[Stored items]
-- ==== Sys2Proof/Syntax.lean ====
section
/-! DEFINITION. The commands of the OS-418: one constructor of `Instr` for each row of spec/opcode_table.json, with the
operands that the row's rule gives the event (a line's level, a message's fields, a frame's bytes, a command's data). -/

namespace Sys2Proof

/-- The two outlets of the pedestal (section 1.5 of the scope file). -/
inductive Outlet where
  | a
  | b
  deriving DecidableEq, Repr

/-- The levels of the strap pins at a hard reset (R193): five number pins, two rate pins, one pin each for the billing
source (set: PULSE) and for the outlets fitted (set: two outlets). -/
structure StrapPins where
  station : BitVec 5
  rate : BitVec 2
  source : Bool
  outlets : Bool
  deriving DecidableEq, Repr

/-- The levels of the input lines that the part samples as it comes out of a hard reset: plug sense, contactor feedback
and emergency stop (R106), the meter pulse inputs (R124), the site-trip input (R82, R87) and HOLD (R191). -/
structure InputLevels where
  plugA : Bool
  plugB : Bool
  feedbackA : Bool
  feedbackB : Bool
  emergencyStop : Bool
  pulseA : Bool
  pulseB : Bool
  siteTrip : Bool
  hold : Bool
  deriving DecidableEq, Repr

/-- Why the stage port discards a message of the power stage (R89). -/
inductive DiscardReason where
  | damaged
  | absentOutlet
  | unknown
  deriving DecidableEq, Repr

/-- The commands: one constructor for each row of spec/opcode_table.json, in the table's order. Five events of the park line
have an operand with a default, which lets Lean text name the event alone; every command carries its operand, and no rule
uses the default. -/
inductive Instr where
  /-- HARD_RESET (R199): the strap pins and the input lines as sampled. -/
  | hardReset (pins : StrapPins) (levels : InputLevels)
  /-- CLOCK_TICK (R197). -/
  | clockTick
  /-- ROUND (R67). -/
  | round
  /-- TRANSMIT_START (R10). -/
  | transmitStart
  /-- TRANSMIT_COMPLETE (R12): whether LI samples the ack cell dominant. -/
  | transmitComplete (ackDominant : Bool)
  /-- ARBITRATION_LOST (R11): the data cell of the header, counted from 0, in which LI sent recessive and saw dominant. -/
  | arbitrationLost (cell : Fin 8 := 0)
  /-- NUMBER_CLASH (R19): after the header, the cell of the own frame, counted from 0 at the header's lead cell, in which LI
  sent recessive and saw dominant; absent when the clash is found by hearing. -/
  | numberClash (cell : Option Nat := none)
  /-- TX_FAULT (R17): the cell of the own frame, counted from 0 at the header's lead cell, that LI drove dominant and saw
  recessive. -/
  | txFault (cell : Nat := 0)
  /-- FRAMING_ERROR (R14): the data of the byte whose tail cell was found dominant. -/
  | framingError (byte : Byte := 0)
  /-- LINE_STUCK (R15). -/
  | lineStuck
  /-- LINE_IDLE (R3). -/
  | lineIdle
  /-- FRAME_EVALUATION (R6): the bytes of the received frame from header to check, as far as LI assembled it. -/
  | frameEvaluation (bytes : List Byte)
  /-- HOLD_TIMER_EXPIRY (R33). -/
  | holdTimerExpiry
  /-- SITE_TRIP_ASSERTED (R82). -/
  | siteTripAsserted
  /-- SITE_TRIP_RELEASED (R82). -/
  | siteTripReleased
  /-- STAGE_MESSAGE_DISCARDED (R89). -/
  | stageMessageDiscarded (why : DiscardReason)
  /-- SAMPLE (R89, R110): the fields of the message as received. -/
  | sample (x : Outlet) (voltage current : BitVec 16) (voltageSaturated currentSaturated : Bool)
  /-- SETTLED (R93): the outlet and the ceiling value. -/
  | settled (x : Outlet) (value : BitVec 16)
  /-- ORDER_TIMER_EXPIRY (R94). -/
  | orderTimerExpiry (x : Outlet)
  /-- FEEDBACK_CLOSED (R98, R100). -/
  | feedbackClosed (x : Outlet)
  /-- FEEDBACK_OPEN (R99, R100). -/
  | feedbackOpen (x : Outlet)
  /-- CONTACTOR_TIMER_EXPIRY (R98, R99). -/
  | contactorTimerExpiry (x : Outlet)
  /-- PLUG_INSERTED (R102). -/
  | plugInserted (x : Outlet)
  /-- PLUG_REMOVED (R102). -/
  | plugRemoved (x : Outlet)
  /-- EMERGENCY_STOP_ASSERTED (R103). -/
  | emergencyStopAsserted
  /-- EMERGENCY_STOP_RELEASED (R104). -/
  | emergencyStopReleased
  /-- METER_PULSE (R114). -/
  | meterPulse (x : Outlet)
  /-- STAGE_LOST (R121). -/
  | stageLost (x : Outlet)
  /-- NO_VEHICLE (R130). -/
  | noVehicle (x : Outlet)
  /-- IDLE_MINUTE (R144). -/
  | idleMinute (x : Outlet)
  /-- COMMAND_FRAME_COMPLETE (R181): the last check byte of the frame. -/
  | commandFrameComplete (last : Byte)
  /-- LINK_BAD_LENGTH (R180): the length byte. -/
  | linkBadLength (length : Byte)
  /-- LINK_STOP_BIT_ERROR (R180). -/
  | linkStopBitError
  /-- LINK_GAP_TIMEOUT (R180). -/
  | linkGapTimeout
  /-- RESPONSE_SENT (R183). -/
  | responseSent
  /-- HOLD_RELEASED (R183). -/
  | holdReleased
  /-- HOLD_ASSERTED (R183). -/
  | holdAsserted
  /-- UNKNOWN_COMMAND (R182): a code that R185 does not define, and its data. -/
  | unknownCommand (code : Byte) (data : List Byte)
  /-- CONFIGURE (R194): its data bytes; so for each command below. -/
  | configure (data : List Byte)
  /-- IDENTIFY (R196). -/
  | identify (data : List Byte)
  /-- SET_CLOCK (R198). -/
  | setClock (data : List Byte)
  /-- RESTART (R200). -/
  | restart (data : List Byte)
  /-- LOAD_TARIFF (R152). -/
  | loadTariff (data : List Byte)
  /-- OPEN_SESSION (R127, R128). -/
  | openSession (data : List Byte)
  /-- DEMAND (R133). -/
  | demand (data : List Byte)
  /-- STOP_SESSION (R136). -/
  | stopSession (data : List Byte)
  /-- READ_SESSION (R148). -/
  | readSession (data : List Byte)
  /-- SET_CURTAIL (R80). -/
  | setCurtail (data : List Byte)
  /-- SITE_HALT (R84). -/
  | siteHalt (data : List Byte)
  /-- READ_VIEW (R37). -/
  | readView (data : List Byte)
  /-- READ_SETTLEMENT (R171). -/
  | readSettlement (data : List Byte)
  /-- RELEASE_SETTLEMENT (R172). -/
  | releaseSettlement (data : List Byte)
  /-- READ_STATUS (R190). -/
  | readStatus (data : List Byte)
  /-- CLEAR_CAUSES (R188). -/
  | clearCauses (data : List Byte)
  /-- SET_MASK (R189). -/
  | setMask (data : List Byte)
  /-- PEER_LEAD_CELL (R3): a dominant cell of a peer, and whether it is a recessive-to-dominant edge or a further cell of a
  dominant run. -/
  | peerLeadCell (edge : Bool := true)
  /-- LINK_BYTE_RECEIVED (R180): the byte. -/
  | linkByteReceived (byte : Byte)
  /-- PULSE_INPUT_RELEASED (R114). -/
  | pulseInputReleased (x : Outlet)
  deriving DecidableEq, Repr

end Sys2Proof
end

■ Work to be completed: Nothing but the lines from the one containing "SET_MASK (R189). -/" through the end of the entries belongs in the answer; repeat them exactly.

■ Solution for this exercise:
  /-- SET_MASK (R189). -/
  | setMask (data : List Byte)
  /-- PEER_LEAD_CELL (R3): a dominant cell of a peer, and whether it is a recessive-to-dominant edge or a further cell of a
  dominant run. -/
  | peerLeadCell (edge : Bool := true)
  /-- LINK_BYTE_RECEIVED (R180): the byte. -/
  | linkByteReceived (byte : Byte)
  /-- PULSE_INPUT_RELEASED (R114). -/
  | pulseInputReleased (x : Outlet)
  deriving DecidableEq, Repr

end Sys2Proof
end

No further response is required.